Member of the Albanian Parliament
- Incumbent
- Assumed office 12 September 2025
- Constituency: Tirana County

Member of the Tirana Municipal Council
- In office 14 May 2023 – 30 May 2025

Personal details
- Born: 30 September 1984 (age 41) Korçë, PR Albania
- Party: Freedom Party
- Education: University of Tirana
- Profession: Journalist, politician

= Tedi Blushi =

Albanian politician and journalist (born 1984)

Tedi Blushi (born 30 September 1984) is an Albanian journalist and politician. In May 2025, he was elected as a Member of the Parliament of Albania under coalition Alliance for a Greater Albania, representing Tirana County. He has previously served as Media Advisor to the former President of Albania Ilir Meta and as a member of the Tirana Municipal Council.

== Education and early career ==
Blushi was born in Korçë and completed his primary education at the school "Mësonjëtorja e Parë Shqipe" and secondary education at "Raqi Qirinxhi" school. He studied journalism at the University of Tirana, where he obtained a master's degree.

He began his career in journalism in 2002 at the daily newspaper Koha Jonë. Over the following years, he worked at Standard and Gazeta Shqiptare in roles including political editor and deputy editor-in-chief. During this time, he was involved in investigative reporting and editorial commentary. He also participated in training programs in journalism and public communication. Later, Blushi was appointed director of the Albanian news agency BalkanWeb part of News 24 TV.

== Political and public roles ==
From 2017 to 2022, Blushi served as Media Advisor and Spokesperson to the President of Albania, Ilir Meta.

In July 2022, Blushi was among the founding members of the Freedom Party and was appointed Secretary General.

In the 2023 local elections, he was elected to the Tirana Municipal Council.
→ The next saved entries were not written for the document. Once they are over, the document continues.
/-- R40, R60, R65, R67: a byte the host writes to NAME, RX or Q is the byte it reads back; no other byte of any space, no
register, and nothing outside the block changes. And R42, R285: a host read of any byte that holds a value, of NAME, RX
and Q below the capacity, of TX, OWNER and ADDRSTR below the length register, delivers that byte and changes nothing of
the block. The delivered value is the model's own field (log entries 15, 23). -/
def Obligations.HostBytesReadBack : Prop :=
  (∀ (s : State) (sp : Space) (a : Nat) (b : Byte) (rest : List HostAction),
    s.host = .writeByte sp a b :: .readByte sp a :: rest → s.busy = false → hostWrites sp = true →
    a < spaceCap s.rxCap sp →
    ∃ t : State, step s = .next t ∧
      step t = .next { t with host := rest, readData := some (b.setWidth 32) } ∧
      (∀ (sp' : Space) (a' : Nat), (sp', a') ≠ (sp, a) → (spaceBytes t sp').read a' = (spaceBytes s sp').read a') ∧
      (∀ r : Reg, regRead t r = regRead s r) ∧ t.cmd = s.cmd ∧ t.host = .readByte sp a :: rest ∧ SameOutside s t) ∧
  (∀ (s : State) (sp : Space) (a : Nat) (b : Byte) (rest : List HostAction), s.host = .readByte sp a :: rest →
    s.busy = false → hostCanRead s sp a b →
    step s = .next { s with host := rest, readData := some (b.setWidth 32) })

/-- R42, R285: a host read at or above the length of a block-written space, or of a byte with no value, is a fault. -/
def Obligations.UnspecifiedByteFaults : Prop :=
  ∀ (s : State) (sp : Space) (a : Nat) (rest : List HostAction), s.host = .readByte sp a :: rest → s.busy = false →
    a < spaceCap s.rxCap sp → (readableLen s sp ≤ a ∨ (spaceBytes s sp).read a = none) →
    step s = .fault (.unwrittenByte sp a)

/-- R270, R271, R47: the reset event puts every register at 0 and leaves no buffer byte with a value, busy or not. What
stands outside the block stays (log entries 5, 17), but that a reset of a busy block may have consumed the draw its
command had asked for (log entry 29). -/
def Obligations.ResetEvent : Prop :=
  ∀ (s : State) (rest : List HostAction), s.host = .reset :: rest →
    ∃ t : State, step s = .next t ∧ (∀ r : Reg, regRead t r = 0) ∧ t.cmd = 0 ∧
      (∀ (sp : Space) (a : Nat), (spaceBytes t sp).read a = none) ∧
      t.host = rest ∧ t.rxCap = s.rxCap ∧ t.entropyReady = s.entropyReady ∧ t.busyReads = s.busyReads ∧
      t.readData = s.readData ∧ (s.busy = false → t.draws = s.draws) ∧ (t.draws = s.draws ∨ t.draws = s.draws + 1)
During his term, he served as Deputy Chair of the Committee on Culture, Tourism, and Cultural Heritage.

In the parliamentary elections held on 11 May 2025, Blushi was elected to the Albanian Parliament representing the Tirana constituency. Following the confirmation of his mandate, he submitted his resignation from the Tirana Municipal Council in an official letter dated 30 May 2025, addressed to the Council and copied to State Election Commissioner Ilirjan Celibashi.